Entries shown:

++++

/-! ## Records, copies and parked accesses -/

def record1 (origin : Nat) : Record :=
  { grid := 1, origin := origin, hidx := 0, ospec := if origin = 4 then 3 else 0, src := 0, payload := List.replicate 14 5
    poison := List.replicate 14 false, upcall := if origin = 3 then some (0, 0, 5) else none }
def batch1 (n : Nat) (closed : Bool) : Batch :=
  { id := 7, grid := 1, origin := 2, hidx := 0, records := List.replicate n (record1 2), due := 0, closed := closed }
def gathering (c : Core) : State := handlerState.setCore 0 c
/-- The handler of the grid launches records by lanes, by the group, or by the team, from a reserve on core 0. -/
def reserve1 : Reserve := { core := 0, slots := [8, 9], base := 8192, user := none }
def reservedGrid (lpr : Nat) : Grid := { handlerGrid with image := { handlerGrid.image with handlers := [(0x10C, lpr)] }, reserves := [reserve1] }
def batchState (n lpr : Nat) : State := (gathering { batches := [batch1 n true] }).setGrid (reservedGrid lpr)
/-- A copy whose chunks are not done. -/
def copy1 : Copy := { inFlight with desc := { inFlight.desc with src := 2 ^ 40, dst := 2 ^ 40 + 0x1000 }, done := [] }
def copying (k : Copy) : State := ((st.setCtx 1 bigHeap).setCore 0 { jobCore with copies := [k] })
/-- A split parked on a fetch through the entry at 0x80008, which is valid. -/
def fetching : State := { device (waits (.fetch 0x80008)) with woken := [0x80008] }
def heldRecords : Context := { placedContext with held := [List.replicate 32 1], fwr := 63, frd := 0 }
theorem test_meets_RecordAndEngineEvents :
    -- a record that joins a batch, one that fills it, and ones that open it
    (handlerState.grid? 1).isSome = true ∧ ((gathering { inflight := [record1 2], batches := [batch1 30 false] }).core 0).batches = [batch1 30 false] ∧
    (batch1 31 false).records.length = 31 ∧ NMap.find? handlerGrid.nodes ((record1 4).ospec.toNat % 2 ^ 8) = some { hidx := 0, ntmr := 2000, home := 0 } ∧
    ((gathering { inflight := [record1 1] }).core 0).inflight = [record1 1] ∧
    -- a batch that is due; a launch for each way of giving records to lanes
    ((gathering { batches := [batch1 1 false] }).core 0).batches = [batch1 1 false] ∧ (batch1 1 false).due ≤ st.time ∧
    ([0, 1, 2].all fun lpr =>
      let s := batchState 2 lpr
      decide ((s.core 0).batches = [batch1 2 true]) && (batch1 2 true).closed && !s.holdsBack 1 && decide (s.grid? 1 = some (reservedGrid lpr)) && decide ((s.core 0).scan = .inService) && decide ((s.part 0).pstate = 1) &&
      decide (((reservedGrid lpr).reserves.find? fun x => x.core = 0 && x.user.isNone) = some reserve1)) = true ∧
    -- a chunk
    ((copying copy1).core 0).copies.find? (fun y => y.seq = 1) = some copy1 ∧ (copying copy1).jobBlocked 1 1 copy1.foot = false ∧
    (copying copy1).teams.all (fun p => p.2.stashes.isEmpty) = true ∧ ((copying copy1).xlatOf 1 1).ho = 0x100000 - 2 ^ 40 ∧
    (copying copy1).locks = [] ∧ (({ copy1 with done := [0] } : Copy).undone.filter (· ≠ 1)) = [] ∧
    -- the others
    NSet.mem fetching.woken 0x80008 = true ∧ fetching.cores = [] ∧ fetching.queues = [] ∧ fetching.mwes = [] ∧
    fetching.functions.all (fun f => f.2.posted.isEmpty && f.2.reads.isEmpty) = true ∧ fetching.power.slotParked = none ∧
    heldRecords.frd ≤ heldRecords.fwr ∧ heldRecords.fwr - heldRecords.frd ≠ 2 ^ heldRecords.frlog ∧
    (st.setCtx 1 heldRecords).teams.all (fun p => p.2.stashes.isEmpty) = true ∧
    recBefore (List.replicate 32 1) (Memory.readN st.mem (heldRecords.fring + (heldRecords.fwr - 1) % 2 ^ heldRecords.frlog * 32) 32) = false ∧
    ((st.setFn 3 { tiq := [some (2, 1, 0x18000), none] }).fn 3).tiq = [some (2, 1, 0x18000), none] ∧
    (st.setCtx 1 { placedContext with preempt := some (0, 0) }).ctx? 1 = some { placedContext with preempt := some (0, 0) } ∧
    (tm.split 0).state ∉ [SplitState.free, .blocked, .shed] ∧ tm.kind ≠ .supervisor ∧ ({ tm with out := .saving } : Team).out = .saving := by
  decide +kernel

/-- Every byte of the chunk is read and written at addresses of its own. -/
theorem test_meets_RecordAndEngineEvents_chunk : (List.range 512).all (fun i =>
    decide (((copying copy1).xlatOf 1 1).inHeap (2 ^ 40 + i) = true ∧ ((copying copy1).xlatOf 1 1).inHeap (2 ^ 40 + 0x1000 + i) = true) &&
    !inPool (0x101000 + i)) = true := by decide +kernel
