/-- A zone: its table entry, its runtime record (Table 2-2), and its opening and target in steps as computed at the
latest demand update (R28, R40). -/
structure Zone where
  entry : ZoneEntry
  sample : SampleState
  pm25 : Option Nat
  rh : Option Nat
  temperature : Option Int
  lastAccept : Option Word
  holdExpiry : Option Word
  dPm : Nat
  err : Option Int
  dRh : Nat
  d : Nat
  opening : Nat
  target : Option Nat
deriving DecidableEq, Repr

/-- A zone after either reset (R44; opening and target: log 21). -/
def Zone.reset : Zone where
  entry := ⟨false, 0, 12, 16, 500, false⟩
  sample := .noNode
  pm25 := none
  rh := none
  temperature := none
  lastAccept := none
  holdExpiry := none
  dPm := 0
  err := none
  dRh := 0
  d := 0
  opening := 0
  target := none

/-- The Zone Table and Demand Unit (Chapter 2). -/
structure Demand where
  zones : Six Zone
  largest : Nat
  call : Bool
  dryingActive : Bool
  filterMissing : Bool
  demandedDuty : Nat
deriving DecidableEq, Repr

/-- The demand unit after either reset (R44). -/
def Demand.reset : Demand := ⟨Six.all Zone.reset, 0, false, false, false, 0⟩

/-! ### Blower Drive -/

/-- One band of a ramp profile (section 3.3). -/
structure Band where
  ceiling : Nat
  rise : Nat
  fall : Nat
deriving DecidableEq, Repr

/-- The capture chain (R53): whether it has a reference, the edges since the last capture, and the time of the last
capture in µs. -/
structure CaptureChain where
  reference : Bool
  edges : Nat
  lastCapture : Nat
deriving DecidableEq, Repr

/-- The Blower Drive (Chapter 3). -/
structure Blower where
  applied : Nat
  staged : Nat
  profiles : Quad (List Band)
  allowance : Nat
  chain : CaptureChain
  speed : Nat
  state : BlowerState
  retryCount : Nat
  rampLeft : Nat
  noCaptureLeft : Option Nat
  stallLeft : Option Nat
  retryLeft : Option Nat
  healthyLeft : Option Nat
  finish : BlowerFinish
  cuts : Half
  runFraction : Nat
  runSeconds : Nat
deriving DecidableEq, Repr

/-- Profile 0 of Table 3-1, which profiles 2 and 3 repeat. -/
def defaultProfile : List Band := [⟨300, 20, 30⟩, ⟨700, 10, 20⟩, ⟨1000, 5, 15⟩]

/-- Profile 1 of Table 3-1. -/
def defaultQuietProfile : List Band := [⟨450, 8, 15⟩, ⟨1000, 4, 10⟩]

/-- The Blower Drive after a reset, with the run-hour count the reset leaves it (R65, R66). -/
def Blower.reset (runSeconds : Nat) : Blower where
  applied := 0
  staged := 0
  profiles := ⟨defaultProfile, defaultQuietProfile, defaultProfile, defaultProfile⟩
  allowance := 0
  chain := ⟨false, 0, 0⟩
  speed := 0
  state := .stopped
  retryCount := 0
  rampLeft := rampPeriod
  noCaptureLeft := none
  stallLeft := none
  retryLeft := none
  healthyLeft := none
  finish := .none
  cuts := 0#16
  runFraction := 0
  runSeconds := runSeconds

/-! ### Damper Positioner -/

/-- A damper table entry (Table 4-1). -/
structure DamperEntry where
  fitted : Bool
  travel : Nat
  bleed : Nat
  rest : Nat
deriving DecidableEq, Repr

/-- A damper: its table entry, its running record (Table 4-2), whether its move is seeking the switch at position 0
(R81), the time to its next step pulse (R70), and its two pins. -/
structure Damper where
  entry : DamperEntry
  state : DamperState
  position : Option Nat
  target : Option Nat
  share : Nat
  pending : Nat
  covered : Option Nat
  homingCount : Nat
  confirmCount : Nat
  finish : DamperFinish
  seeking : Bool
  stepLeft : Option Nat
  homeSwitch : Bool
  towardOpen : Bool
deriving DecidableEq, Repr

/-- A damper after either reset (R87, R88), with the level its home switch pin then has (log 9). -/
def Damper.reset (homeSwitch : Bool) : Damper where
  entry := ⟨false, 1000, 0, 0⟩
  state := .unfitted
  position := none
  target := none
  share := 0
  pending := 0
  covered := none
  homingCount := 0
  confirmCount := 0
  finish := .none
  seeking := false
  stepLeft := none
  homeSwitch := homeSwitch
  towardOpen := false

/-- The Damper Positioner (Chapter 4). -/
structure Positioner where
  dampers : Six Damper
deriving DecidableEq, Repr

/-! ### Dose Unit -/

/-- The latest airflow record (R102). -/
structure AirflowRecord where
  stamp : Word
  speed : Nat
  free : Nat
  restriction : Nat
  airflow : Nat
  interval : Nat
  clamped : Bool
deriving DecidableEq, Repr

/-- The Dose Unit (Chapter 5). -/
structure Dose where
  curve : List Nat
  factoryCurve : List Nat
  previousStamp : Option Word
  gaps : Half
  airflow : Option AirflowRecord
deriving DecidableEq, Repr

/-- The built-in fan curve, F[j] = 75 × j (R93). -/
def builtInCurve : List Nat :=
  [0, 75, 150, 225, 300, 375, 450, 525, 600, 675, 750, 825, 900, 975, 1050, 1125, 1200]

/-- The Dose Unit after either reset (R102), with the curve that reset gives it as working curve and as factory copy
(R93). -/
def Dose.reset (curve : List Nat) : Dose := ⟨curve, curve, none, 0#16, none⟩

/-! ### Filter Stage records -/

/-- A filter class (Table 6-1). -/
structure FilterClass where
  capacity : Nat
  efficiency : Nat
  clean : Nat
  worn : Nat
  absent : Nat
  slope : Nat
  reference : Nat
  due : Nat
deriving DecidableEq, Repr

/-- The built-in class (R104). -/
def builtInClass : FilterClass := ⟨24000, 970, 90, 250, 30, 24, 1800, 850⟩

/-- A stage record (Table 6-2). -/
structure StageRecord where
  number : Fin 4
  dose : Nat
  remainder : Nat
  held : Nat
  life : Nat
  state : StageState
  restored : Bool
  checkpointLife : Nat
  stamp : Word
  unsaved : Bool
  absentCount : Nat
  presentCount : Nat
deriving DecidableEq, Repr

/-- A stage account started from nothing (R115). -/
def StageRecord.fromNothing : StageRecord := ⟨0, 0, 0, 0, 0, .fresh, false, 0, 0#32, true, 0, 0⟩

/-- The Filter Stage records (Chapter 6): stage 1 is `pre`, stage 2 is `fine`. -/
structure Filters where
  classes : Quad FilterClass
  factoryClasses : Quad FilterClass
  pre : StageRecord
  fine : StageRecord
deriving DecidableEq, Repr

/-! ### Drying Sequencer -/

/-- The Drying Sequencer (Chapter 7): its state, output, timers and finish cause, and its inputs of Table 7-3. -/
structure Sequencer where
  state : DsState
  compressor : Bool
  service : Bool
  offLeft : Option Nat
  onLeft : Option Nat
  airflowWaitLeft : Option Nat
  graceLeft : Option Nat
  frostLeft : Option Nat
  defrostLeft : Option Nat
  timeouts : Nat
  finish : CompressorFinish
  call : Bool
  tankBlocked : Bool
  faulted : Bool
  applied : Nat
  coil : Option Int
  nodeLost : Bool
  mode : UnitMode
deriving DecidableEq, Repr

/-- The Drying Sequencer after either reset (R135). -/
def Sequencer.reset : Sequencer where
  state := .idle
  compressor := false
  service := false
  offLeft := some offTime
  onLeft := none
  airflowWaitLeft := none
  graceLeft := none
  frostLeft := none
  defrostLeft := none
  timeouts := 0
  finish := .none
  call := false
  tankBlocked := true
  faulted := false
  applied := 0
  coil := none
  nodeLost := false
  mode := .off

/-! ### Tank Monitor -/

/-- One tank switch (R136): raw input (true is closed), debounced state (absent is unsettled), stability timer. -/
structure SwitchState where
  raw : Bool
  debounced : Option Bool
  stabilityLeft : Option Nat
deriving DecidableEq, Repr
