-- ==== Sys2Proof/Machine/Demand.lean ====
section
/-! DEFINITION. The Zone Table and Demand Unit (Chapter 2): sample states, the demand arithmetic, the drying call, the
demanded duty, the openings and targets, and the demand update. -/
namespace Sys2Proof.Machine

/-! ### Zone demand (R35 to R37) -/

/-- The cleaning demand of a Fresh or Held zone (R35). -/
def cleaningDemand (missing : Bool) (e : ZoneEntry) (pm25 : Option Nat) : Nat :=
  match pm25 with
  | none => 0
  | some p => if p ≤ e.pmTarget ∨ missing = true then 0 else min 1000 ((p - e.pmTarget) * e.gain / 4)

/-- The drying error of a Fresh or Held zone (R36). -/
def dryingError (e : ZoneEntry) (rh : Option Nat) : Option Int :=
  match rh with
  | none => none
  | some h => some ((h : Int) - e.rhTarget)

/-- The drying demand of a Fresh or Held zone (R36). -/
def dryingDemand (active : Bool) (e : ZoneEntry) (err : Option Int) : Nat :=
  match err with
  | none => 0
  | some x => if e.drying = true ∧ active = true ∧ 0 < x then min 1000 (x * 10).toNat else 0

/-- The sample state is Fresh or Held. -/
def evaluated : SampleState → Bool
  | .fresh => true
  | .held => true
  | _ => false

/-- The demand fields of a zone (Table 2-4, R37). -/
def zoneDemands (missing active : Bool) (z : Zone) : Zone :=
  if evaluated z.sample then
    let dPm := cleaningDemand missing z.entry z.pm25
    let err := dryingError z.entry z.rh
    let dRh := dryingDemand active z.entry err
    { z with dPm := dPm, err := err, dRh := dRh, d := if z.entry.enabled then max dPm dRh else 0 }
  else { z with dPm := 0, err := none, dRh := 0, d := 0 }

/-- The largest of the six zone demands, D (R37). -/
def largestOf (zones : Six Zone) : Nat :=
  max zones.z0.d (max zones.z1.d (max zones.z2.d (max zones.z3.d (max zones.z4.d zones.z5.d))))

/-! ### The drying call (R38) -/

/-- The drying error of a zone that qualifies for the call (R38). -/
def qualifyingError (z : Zone) : Option Int :=
  if z.entry.enabled = true ∧ z.entry.drying = true ∧ evaluated z.sample = true then z.err else none

/-- The larger of two errors, absent ones left out. -/
def maxError : Option Int → Option Int → Option Int
  | some a, some b => some (max a b)
  | some a, none => some a
  | none, b => b

/-- E, the largest drying error among the qualifying zones (R38). -/
def largestError (zones : Six Zone) : Option Int :=
  (zones.toList.map qualifyingError).foldl maxError none

/-- The drying call after a demand update (R38). -/
def nextCall (settings : Settings) (call : Bool) (largest : Option Int) : Bool :=
  match call, largest with
  | false, some e => decide (settings.callOn ≤ e)
  | false, none => false
  | true, some e => !decide (e ≤ settings.callOff)
  | true, none => false

/-! ### Demanded duty and openings (R39, R40) -/

/-- The cap of a mode that has one (R39). -/
def dutyCap (settings : Settings) : UnitMode → Option Nat
  | .run => some settings.runCap
  | .quiet => some settings.quietCap
  | _ => none

/-- The demanded duty (R39). -/
def dutyOf (settings : Settings) (mode : UnitMode) (active : Bool) (d : Nat) : Nat :=
  match dutyCap settings mode with
  | none => 0
  | some cap =>
    let base := if d = 0 then settings.idleDuty
      else ((settings.idleDuty : Int) + ((d : Int) * ((cap : Int) - settings.idleDuty)).tdiv 1000).toNat
    let floored := if active then max settings.coilMinimum base else base
    min cap floored

/-- The opening of a zone from its damper's entry (R40); `some zone` says that some zone has d > 0. -/
def openingOf (someZone : Bool) (z : Zone) (e : DamperEntry) : Nat :=
  if z.entry.enabled = false then 0
  else if someZone then e.bleed + z.d * (1000 - e.bleed) / 1000
  else e.rest

/-- A zone's opening and, for a fitted damper, its target in steps (R40). -/
def zoneOpening (someZone : Bool) (e : DamperEntry) (z : Zone) : Zone :=
  let opening := openingOf someZone z e
  { z with opening := opening, target := if e.fitted then some (opening * e.travel / 1000) else none }

/-! ### The demand update (R42, R43) -/

/-- The recompute of a demand update in the order of R42. -/
def recompute (mc : ModeControl) (dampers : Six Damper) (dmu : Demand) : Demand :=
  let demanded := dmu.zones.map (zoneDemands dmu.filterMissing dmu.dryingActive)
  let largest := largestOf demanded
  { dmu with
    zones := Six.tabulate fun i => zoneOpening (decide (0 < largest)) (dampers.get i).entry (demanded.get i)
    largest := largest
    call := nextCall mc.settings dmu.call (largestError demanded)
    demandedDuty := dutyOf mc.settings mc.mode dmu.dryingActive largest }

/-- The targets delivered in Run and Quiet: one for every fitted damper (R41). -/
def targetDeliveries (mode : UnitMode) (zones : Six Zone) : List Signal :=
  if runMode mode then
    Six.numbers.flatMap fun i => match (zones.get i).target with
      | some t => [.damperTarget i t]
      | none => []
  else []

/-- The deliveries at the end of a demand update (R43), given the unit before and after it. The drying call comes last
(log 7): what it sets off may trigger a further update, and every delivery of this update then stands before those of the
further one, so that each receiver is left with the latest. -/
def updateDeliveries (mode : UnitMode) (before dmu : Demand) : List Signal :=
  [.demandedDuty dmu.demandedDuty] ++ targetDeliveries mode dmu.zones
    ++ [.largestDemand dmu.largest] ++ (if before.call = dmu.call then [] else [.dryingCall dmu.call])

/-! ### Events on the zones' samples (R29 to R34) -/

/-- A zone names a node: its sensor node address is that address, and not 0. -/
def namesNode (address : Nat) (z : Zone) : Bool := z.entry.node == address && z.entry.node != 0

/-- Some zone names a node. -/
def anyNames (address : Nat) (zones : Six Zone) : Bool := zones.toList.any (namesNode address)

/-- An accepted reading in a zone (R30). -/
def zoneReading (address : Nat) (stamp : Word) (fields : Reading) (z : Zone) : Zone :=
  if namesNode address z then
    { z with
      sample := .fresh
      pm25 := fields.pm25
      rh := fields.rh
      temperature := fields.temperature
      lastAccept := some stamp
      holdExpiry := none }
  else z

/-- The hold expiry of a zone: its last accept time plus the hold time (R29, R31, R33). -/
def holdExpiryOf (holdTime : Nat) (z : Zone) : Option Word :=
  match z.lastAccept with
  | some t => some (after t (holdTime * 1000))
  | none => none

/-- A change of a node's state to Missing, Lost or Unknown in a zone (R31). A change to Live comes with its reading. -/
def zoneNodeState (holdTime : Nat) (now : Word) (address : Nat) (state : NodeState) (z : Zone) : Zone :=
  if namesNode address z ∧ z.sample = .fresh ∧ state ≠ .live then
    if withinHold holdTime now z.lastAccept then { z with sample := .held, holdExpiry := holdExpiryOf holdTime z }
    else { z with sample := .stale, holdExpiry := none }
  else z

/-- The hold-expiry timer of a zone expires (R32). -/
def zoneHoldExpiry (z : Zone) : Zone := { z with sample := .stale, holdExpiry := none }

/-- A load of the unit settings changed the hold time (R33). -/
def zoneRetime (holdTime : Nat) (now : Word) (z : Zone) : Zone :=
  if z.sample = .held then
    if withinHold holdTime now z.lastAccept then { z with holdExpiry := holdExpiryOf holdTime z }
    else { z with sample := .stale, holdExpiry := none }
  else z

/-- A Zone Line Reset in a zone (R34). -/
def zoneLineReset (z : Zone) : Zone :=
  if z.entry.node = 0 then z
  else { z with
    sample := .stale
    pm25 := none
    rh := none
    temperature := none
    lastAccept := none
    holdExpiry := none }

/-- The binding of a zone's runtime record to the sensor node address of its entry (R29). -/
def bindZone (holdTime : Nat) (now : Word) (record : Option NodeRecord) (z : Zone) : Zone :=
  let cleared := { z with pm25 := none, rh := none, temperature := none, lastAccept := none, holdExpiry := none }
  if z.entry.node = 0 then { cleared with sample := .noNode }
  else match record with
    | none => { cleared with sample := .stale }
    | some r =>
      let copied := { z with
        pm25 := r.last.pm25, rh := r.last.rh, temperature := r.last.temperature, lastAccept := r.lastAccept
        holdExpiry := none }
      match r.state with
      | .live => { copied with sample := .fresh }
      | .unknown => { cleared with sample := .stale }
      | _ =>
        if withinHold holdTime now r.lastAccept then { copied with sample := .held, holdExpiry := holdExpiryOf holdTime copied }
        else { copied with sample := .stale }

end Sys2Proof.Machine
end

++++

Exercise description: Check every line of the entries above for the word "copies" and report how many lines contain it, giving the number only.

Result for this task: 3